Another team removed attitude jets from the second Federation freighter, the Penobscot. We carried spare jets in the Oriflamme, but all the original nozzles were badly worn from the long voyage. Jets from the ships and stores here would replace our spares.

Dole had muttered to me that he'd rather use burnt-out ceramic than trust Fed metalwork, but Piet seemed to think the tungsten nozzles would be adequate. Sailors as a class were conservative: 'unfamiliar' was too often a synonym for 'lethal.' The general commander of an expedition through the Breach had to be able to assess options on the basis of fact, though, not tradition.

Alicia raised a slim hand toward where the Iola had vanished. 'But where are you sending the ship?' she asked.

It didn't seem to occur to her that anybody might think she was asking out of more than curiosity. Stephen and I exchanged glances: mine concerned, his clearly amused.
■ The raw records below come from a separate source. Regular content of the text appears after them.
-- ==== Sys2Proof/Tests/Slice0.lean ====
section
/-! SUPPORT. Tests of one step each, their expected values taken from spec/95_test_vectors.md, spec/96_derived_vectors.md
and the examples of the rules; the refusals of the well-formedness checks; and, for every statement with hypotheses, a
state and operands that meet them. -/

namespace Sys2Proof.Tests

open Sys2Proof.Machine

set_option Elab.async false

/-! ## Helpers -/

/-- The configuration SMALL of 95_test_vectors.md. -/
def small : Config := { Config.reference with ptab := [{ min := 0, max := 0x41200000, dflt := 0x3F800000 }] }

/-- The reset state of a configuration, with data registers from the list and commands on the given port. -/
def start (cfg : Config) (port : Port) (regs : List Word) : State :=
  { State.resetWith cfg with d := Vector.ofFn fun i => regs.getD i 0, ports := { Ports.idle with port := port } }

/-- `start small`, prepared at 1 Hz with two channels: CAP = 24. -/
def prep (regs : List Word) : State :=
  { start small .a regs with csr := { Csrs.reset with status := 1, sr := 0x3F800000, blk := 1, nch := 2, cap := 24 } }

/-- The state of table T5a: W = 5, taps 0 to 5 of channel 0 are 6.0, 5.0, 4.0, 3.0, 2.0, 1.0. -/
def ramp (regs : List Word) : State :=
  { prep regs with
    dls := (prep regs).dls.set 0 { w := 5, apz := { t0 := 0, t1 := 0, t2 := 0 } }
    mem := ([0x3F800000, 0x40000000, 0x40400000, 0x40800000, 0x40A00000, 0x40C00000] : List Word).zipIdx.foldl
      (fun m x => writeWord m (dlAddr 0 x.2) x.1) [] }

/-- Something of the next state, `none` for a stop. -/
def after {α : Type} (o : Host.Outcome State Fault Refusal) (f : State → α) : Option α :=
  match o with
  | .next t => some (f t)
  | .fault _ => none
  | .refused _ => none

/-- The response of a command. -/
def answer (o : Host.Outcome State Fault Refusal) : Option Word := (after o lastResponse).join.map Response.word

/-- Register 0 of the next state. -/
def d0 (o : Host.Outcome State Fault Refusal) : Option Word := after o fun t => reg t 0

/-- The fault of a stop. -/
def faultOf (o : Host.Outcome State Fault Refusal) : Option Fault :=
  match o with
  | .fault f => some f
  | .next _ => none
  | .refused _ => none

/-- The refusal of a stop. -/
def refusalOf (o : Host.Outcome State Fault Refusal) : Option Refusal :=
  match o with
  | .refused r => some r
  | .next _ => none
  | .fault _ => none

/-! ## Well-formedness: each check refuses an ill-formed command (30_encoding.md R110 (d)) -/

theorem test_wf_prepare_pd : Instr.wf Config.reference (.prepare 0 1 2 4) = false := by decide
theorem test_wf_prepare_pnone : Instr.wf Config.reference (.prepare 0 1 2 31) = true := by decide
theorem test_wf_csrr : Instr.wf Config.reference (.csrr 2 0x42) = false := by decide
theorem test_wf_csrw_ro : Instr.wf Config.reference (.csrw 0x05 1) = false := by decide
theorem test_wf_csrw_reserved : Instr.wf Config.reference (.csrw 0x27 1) = false := by decide
theorem test_wf_getp : Instr.wf Config.reference (.getp 0 4) = false := by decide
theorem test_wf_pmin : Instr.wf Config.reference (.pmin 0 4) = false := by decide
theorem test_wf_pmax : Instr.wf Config.reference (.pmax 0 31) = false := by decide
theorem test_wf_pdef : Instr.wf Config.reference (.pdef 0 4) = false := by decide
theorem test_wf_setp : Instr.wf Config.reference (.setp 4 0) = false := by decide
theorem test_wf_fwd_role : Instr.wf Config.reference (.fwd 5 0) = false := by decide
theorem test_wf_fwd_param : Instr.wf Config.reference (.fwd 4 4) = false := by decide
theorem test_wf_setf : Instr.wf Config.reference (.setf 2 2) = false := by decide
theorem test_wf_lrst : Instr.wf Config.reference (.lrst 2) = false := by decide
theorem test_wf_lnext : Instr.wf Config.reference (.lnext 0 15) = false := by decide
theorem test_wf_setw_osc : Instr.wf Config.reference (.setw 2 0) = false := by decide
theorem test_wf_setw_wave : Instr.wf Config.reference (.setw 0 1) = false := by decide
theorem test_wf_pop_tap : Instr.wf Config.reference (.pop 1 2 0 .linear 3) = false := by decide
theorem test_wf_thr : Instr.wf Config.reference (.thr 3 2) = false := by decide

/-- The reference configuration is well formed; one with a margin below 4 and one with MIN above DEF are not. -/
theorem test_wf_config : Config.reference.wf = true ∧ { Config.reference with capMargin := 3 }.wf = false ∧
    { Config.reference with ptab := [{ min := 0x40000000, max := 0x40400000, dflt := 0x3F800000 }] }.wf = false := by
  decide +kernel

/-! ## Decoding: control words written in the spec's tables (30_encoding.md R116, 95 and 96) -/

/-- The packet of a control word and an immediate, as 30_encoding.md R103 lays it out. -/
def pkt (cw imm : Word) : Packet := cw ++ imm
Piet, with an innocence as complete as I'm sure Alicia's was, answered, 'We're just putting her in orbit with two guns, Mistress Leeman. The Oriflamme can't lift while we're working on her hull, and there's the risk that a Federation warship will arrive while we're disabled.'

As he spoke, Piet began walking down Water Street. New Troy stretched along a broad estuary. It had a surfaced road along the water and a parallel road separating the buildings from the field where starships landed. A dozen barges were moored to quays behind the grain elevators.

'Warships here?' Alicia said. 'Don't worry about that. I haven't seen one in. .' She shivered. 'Nine months, I've been here. Earth months. I was born in Montreal.'

There was more to the last statement than information. I wasn't sure whether she meant it as a challenge or an admission, though.
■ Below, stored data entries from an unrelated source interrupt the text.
-- ==== Sys2Proof/Machine/State.lean ====
section
/-! DEFINITION. The state of the machine (spec/10_state.md R10, R18), the faults it records (spec/60_exceptions.md R160),
how a run ends (spec/50_core_units.md R142), and the state after reset (R23). -/

namespace Sys2Proof.Machine

/-- What an access to memory is for: the `kind` of a memory fault (R18). -/
inductive AccessKind where
  /-- An instruction fetch, kind 0. -/
  | fetch
  /-- The data access of `ld`, kind 1. -/
  | load
  /-- The data access of `st`, kind 2. -/
  | store
deriving DecidableEq, Repr

/-- The complete list of synchronous faults (R160) with what `status` records of each. A fault is TAKEN: it becomes part
of the next state (`State.takeFault`), it is not an outcome of the model. -/
inductive FaultCause where
  /-- Code 1: a word whose opcode is 21 to 30 (R161); records the instruction word. -/
  | decodeUnknownOpcode (word : Word)
  /-- Code 2: a reserved pattern inside an assigned opcode (R162); records the instruction word. -/
  | decodeReserved (word : Word)
  /-- Code 3: an access whose address is not a multiple of 4 (R163); records kind and byte address. -/
  | memUnaligned (kind : AccessKind) (addr : Word)
  /-- Code 4: an aligned access beyond MEM_SIZE (R164); records kind and byte address. -/
  | memOutOfBounds (kind : AccessKind) (addr : Word)
deriving DecidableEq, Repr

/-- The control unit's state: `Running`, `Halted`, `Faulted(reason, info)` (R18). -/
inductive Status where
  /-- The clock takes the next instruction. -/
  | running
  /-- `hlt` executed (R121); terminal, the one successful end (R168). -/
  | halted
  /-- A fault was taken (R165); terminal, a failure (R168). -/
  | faulted (cause : FaultCause)
deriving DecidableEq, Repr

/-- The two condition flags (R17). -/
structure Flags where
  /-- `flags.E`: equal. -/
  e : Bool
  /-- `flags.GT`: greater than, signed. -/
  gt : Bool
deriving DecidableEq, Repr

/-- The memory array as address and byte pairs in canonical form (`Memory.wf`); an address that is not listed reads as
`Memory.unlisted`. -/
abbrev Memory := List Host.Cell

/-- What a byte of memory that nothing has written reads as: 0, the reset value R23 gives. -/
def Memory.unlisted : Byte := 0

/-- The canonical form: addresses strictly rising, and no entry equal to what an unlisted address reads as. -/
abbrev Memory.wf (m : Memory) : Prop := m.Pairwise (fun c d => c.1 < d.1) ∧ ∀ c ∈ m, c.2 ≠ Memory.unlisted

/-- The whole state of the machine (R10), and the OPEN parameter MEM_SIZE (R5). -/
structure State where
  /-- `x[0]` to `x[15]` (R11). -/
  regs : Vector Word 16
  /-- The byte address of the instruction being executed (R14). -/
  pc : Word
  /-- `flags.E` and `flags.GT` (R17). -/
  flags : Flags
  /-- The control unit's state (R18). -/
  status : Status
  /-- The bytes 0 to MEM_SIZE - 1 (R21). -/
  mem : Memory
  /-- MEM_SIZE, in bytes (R5). A parameter: no step writes it. The model's own field, log entry 1. -/
  memSize : Nat
  /-- The steps taken from `Running` since reset (R19). -/
  cycles : Nat
deriving DecidableEq, Repr

/-- Why a step does not exist. These are not the spec's faults (`FaultCause`), which are states. -/
inductive Fault where
  /-- Raised by `step` only, when `status` is `Halted`: no step leaves a terminal state (R142, U11). Safe. -/
  | halted
  /-- Raised by `step` only, when `status` is `Faulted`: no step leaves a terminal state (R142, U11); it surfaces the
  terminal reason (R165). Safe. -/
  | faulted (cause : FaultCause)
deriving DecidableEq, Repr

/-- Why the model gives an instruction no meaning. -/
inductive Refusal where
  /-- Would be raised by an arm of `exec` whose instruction has no meaning yet; no arm of this model does. Safe. -/
  | notModelled (mnemonic : String)
deriving DecidableEq, Repr

/-- The machine right after reset with a memory of `memSize` bytes, before any program is loaded: every value as R23 and
R190 give it. -/
def State.resetSized (memSize : Nat) : State where
  regs := Vector.replicate 16 0
  pc := Config.resetPc
  flags := ⟨false, false⟩
  status := .running
  mem := []
  memSize := memSize
  cycles := 0

/-- The machine right after reset (R23, R190). Its MEM_SIZE is the model's choice, log entry 1. -/
def State.reset : State := State.resetSized Config.exampleMemSize

end Sys2Proof.Machine
end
'Still, it's better not to run a risk,' Piet said mildly. 'We'll reship the guns to the Oriflamme in orbit, I think. Since, as Jeremy points out, the C* is worse maintained than I'd thought from viewing her.'

He tipped me a nod.

'Dole takes a crew up in the cutter to replace Salomon tomorrow?' Stephen asked.

Piet shook his head. 'Guillermo tomorrow, Dole the following day. Stampfer asked for a watch, but I don't trust his shiphandling, even with automated systems.'

He glanced at me. 'I wouldn't put it so bluntly to Stampfer, you know, Jeremy,' he said.

I shrugged. 'He's a gunner,' I said. 'One man can't do everything.'

Though maybe Piet could. Being around him gave you the feeling that he walked on water when nobody was watching.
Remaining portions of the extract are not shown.